We could ask anyone who is married in a similar way, “So, how do you know that you are married?”
We might get any number of responses, but most couples would probably say something like this:
“Well, there was an event in time; a celebration. We exchanged rings, and confessed our love for one another. We committed our lives to one another and vowed to take care of one another ‘until death do us part’, and we did life together from that point on...”
The size of the event, or any of the fanfare associated with it is not important. The point is, was there an event in our lives-a time when we came to realize our need for a Savior when we said, “Yes” to Jesus Christ?
Now, typically the strength of a marriage is only as good as the level of commitment on the part of each spouse.
Our promise is only as good as our willingness to commit to that promise.
But in our marriage to Christ, the level of commitment on the part of Christ transcends the depth of any human covenant, because the covenant was not made between God and human-but between Jesus and God.
If we are married to Christ, we have entered into a covenant that is eternally binding!
We know that marriage between two human beings is a covenant that can only be broken by divorce.
So let’s talk about the security we have in our marriage with Christ. We will attempt to answer the question of whether or not a believer can lose his or her salvation, or in essence, be divorced from Christ.
We could say that divorce might also apply to a God/human marriage, but we are all well aware of how much God HATES divorce...
Now lets look at the only two biblical allowances for divorce.
1. If one spouse leaves the other, and never comes back, ever.
2. Repeated, prolonged, unrepentant adultery.
*Please note that this is not an instance or two or three. This is prolonged, habitual, unrepentant adultery. It is certainly not a good thing. Certainly not what God intended, and there will certainly be consequences. Your spouse will be hurt. You will be hurt. The family will suffer loss. There will be a sense of disillusionment. We will definately feel estranged from our spouse, and we will certainly not be experiencing the joy of the love relationship...but the marriage itself is still intact and binding, without divorce.
Those are the only two allowances for a biblical divorce.
Now think of this as it relates to your union with Christ.
Remember the promise, or the level of commitment is only as good as the one who is making the promise; and on our end that might not be so impressive...

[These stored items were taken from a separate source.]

/-- R162, R163: `PRED.8` leaves column 0 and puts into column `j >= 1` the difference to column `j - 1` before. -/
def Obligations.Pred8Result : Prop :=
  ∀ s : State, s.breach = false → bufferFits s.params.memSize .d8 s.op = true →
    ∃ t, exec .pred8 s = .next t ∧ t = { s with mem := t.mem }.finish .ok ∧
      Memory.SameOutside s.mem t.mem s.op.B (s.op.bufferBytes .d8) ∧
      ∀ r j, r < s.op.H → j < s.op.W →
        Memory.read t.mem (s.op.B + r * s.op.W + j) =
          if j = 0 then Memory.read s.mem (s.op.B + r * s.op.W + j)
          else Memory.read s.mem (s.op.B + r * s.op.W + j) - Memory.read s.mem (s.op.B + r * s.op.W + (j - 1))

/-- R164, R163: `UNPRED.16`, on native 16-bit samples, modulo 65536. -/
def Obligations.Unpred16Result : Prop :=
  ∀ s : State, s.breach = false → bufferFits s.params.memSize .d16 s.op = true →
    ∃ t, exec .unpred16 s = .next t ∧ t = { s with mem := t.mem }.finish .ok ∧
      Memory.SameOutside s.mem t.mem s.op.B (s.op.bufferBytes .d16) ∧
      ∀ r j, r < s.op.H → j < s.op.W →
        Memory.read16 t.mem (s.op.B + 2 * (r * s.op.W + j)) =
          Memory.sum16 s.mem (s.op.B + 2 * (r * s.op.W)) j

/-- R165, R163: `PRED.16`, on native 16-bit samples, modulo 65536. -/
def Obligations.Pred16Result : Prop :=
  ∀ s : State, s.breach = false → bufferFits s.params.memSize .d16 s.op = true →
    ∃ t, exec .pred16 s = .next t ∧ t = { s with mem := t.mem }.finish .ok ∧
      Memory.SameOutside s.mem t.mem s.op.B (s.op.bufferBytes .d16) ∧
      ∀ r j, r < s.op.H → j < s.op.W →
        Memory.read16 t.mem (s.op.B + 2 * (r * s.op.W + j)) =
          if j = 0 then Memory.read16 s.mem (s.op.B + 2 * (r * s.op.W + j))
          else Memory.read16 s.mem (s.op.B + 2 * (r * s.op.W + j)) -
            Memory.read16 s.mem (s.op.B + 2 * (r * s.op.W + (j - 1)))

/-- R166, R163: `UNPRED.32`: byte `k` of word `j` becomes the sum over plane `pi(k)` up to column `j`, or, with
`PLANE_CARRY`, over the row up to that byte. (With `W = 1` and `PLANE_CARRY` the chain still runs through the four one-byte
planes: the model's choice, assumption log 25.) -/
def Obligations.Unpred32Result : Prop :=
  ∀ s : State, s.breach = false → bufferFits s.params.memSize .d32 s.op = true →
    ∃ t, exec .unpred32 s = .next t ∧ t = { s with mem := t.mem }.finish .ok ∧
      Memory.SameOutside s.mem t.mem s.op.B (s.op.bufferBytes .d32) ∧
      ∀ r j k, r < s.op.H → j < s.op.W → k < 4 →
        Memory.read t.mem (s.op.B + 4 * r * s.op.W + 4 * j + k) =
          if s.params.planeCarry then
            Memory.sum8 s.mem (s.op.B + 4 * r * s.op.W) (s.params.planeOrder.plane k * s.op.W + j)
          else
            Memory.sum8 s.mem (s.op.B + 4 * r * s.op.W + s.params.planeOrder.plane k * s.op.W) j

/-- R167, R163: `PRED.32`, for a `PLANE_ORDER` that is a permutation (R5): byte `k` of word `j` goes to column `j` of
plane `pi(k)` as its difference to the byte before it in the plane, or, with `PLANE_CARRY`, in the whole row. (With `W = 1`
and `PLANE_CARRY` the differences still run through the four one-byte planes: the model's choice, assumption log 25.) -/
def Obligations.Pred32Result : Prop :=
  ∀ s : State, s.breach = false → bufferFits s.params.memSize .d32 s.op = true → s.params.planeOrder.wf = true →
    ∃ t, exec .pred32 s = .next t ∧ t = { s with mem := t.mem }.finish .ok ∧
      Memory.SameOutside s.mem t.mem s.op.B (s.op.bufferBytes .d32) ∧
      ∀ r j k, r < s.op.H → j < s.op.W → k < 4 →
        (0 < j →
          Memory.read t.mem (s.op.B + 4 * r * s.op.W + (s.params.planeOrder.plane k * s.op.W + j)) =
            Memory.read s.mem (s.op.B + 4 * r * s.op.W + 4 * j + k) -
              Memory.read s.mem (s.op.B + 4 * r * s.op.W + 4 * (j - 1) + k)) ∧
        (j = 0 → s.params.planeCarry = false ∨ s.params.planeOrder.plane k = 0 →
          Memory.read t.mem (s.op.B + 4 * r * s.op.W + (s.params.planeOrder.plane k * s.op.W + j)) =
            Memory.read s.mem (s.op.B + 4 * r * s.op.W + 4 * j + k)) ∧
        (j = 0 → s.params.planeCarry = true → ∀ q, q < 4 →
          s.params.planeOrder.plane q + 1 = s.params.planeOrder.plane k →
          Memory.read t.mem (s.op.B + 4 * r * s.op.W + (s.params.planeOrder.plane k * s.op.W + j)) =
            Memory.read s.mem (s.op.B + 4 * r * s.op.W + 4 * j + k) -
              Memory.read s.mem (s.op.B + 4 * r * s.op.W + 4 * (s.op.W - 1) + q))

But on God’s end, the level of commitment is absolutely ASTONISHING!
Let’s take a quick look at God’s covenant with Abram (Gen5:10) to help illustrate this.
In the Old Testament, when a deal was struck between two men, they would split an Ox in half and walk through the two halves as a sort of “handshake” on the deal-agreeing that they would both hold up their end of the bargain. Only during God’s covenant with Abram, God was the only One to walk between the two halves of the Oxen. Abram wanted to-he was going to-but God caused him to fall into a deep sleep before he even had the chance...
Do you see what happened there?
God walked through the Oxen halves.
Abram did not.
God “shook hands” on the deal, but Abram did not.
God held Himself completely responsible for fulfilling His covenant with Abram, while Abram himself was not held responsible.
God promised to fulfill His end of the bargain REGARDLESS of Abram’s ability to follow through on his end.
Now remember that this is the old covenant, and we are now under the NEW covenant which is far greater than the old!
In the New covenant, God has made the promise to never leave us nor forsake us.
In other words, God is not going to divorce us.
Now, we may divorce God, (I guess🤔) by running away, and never coming back...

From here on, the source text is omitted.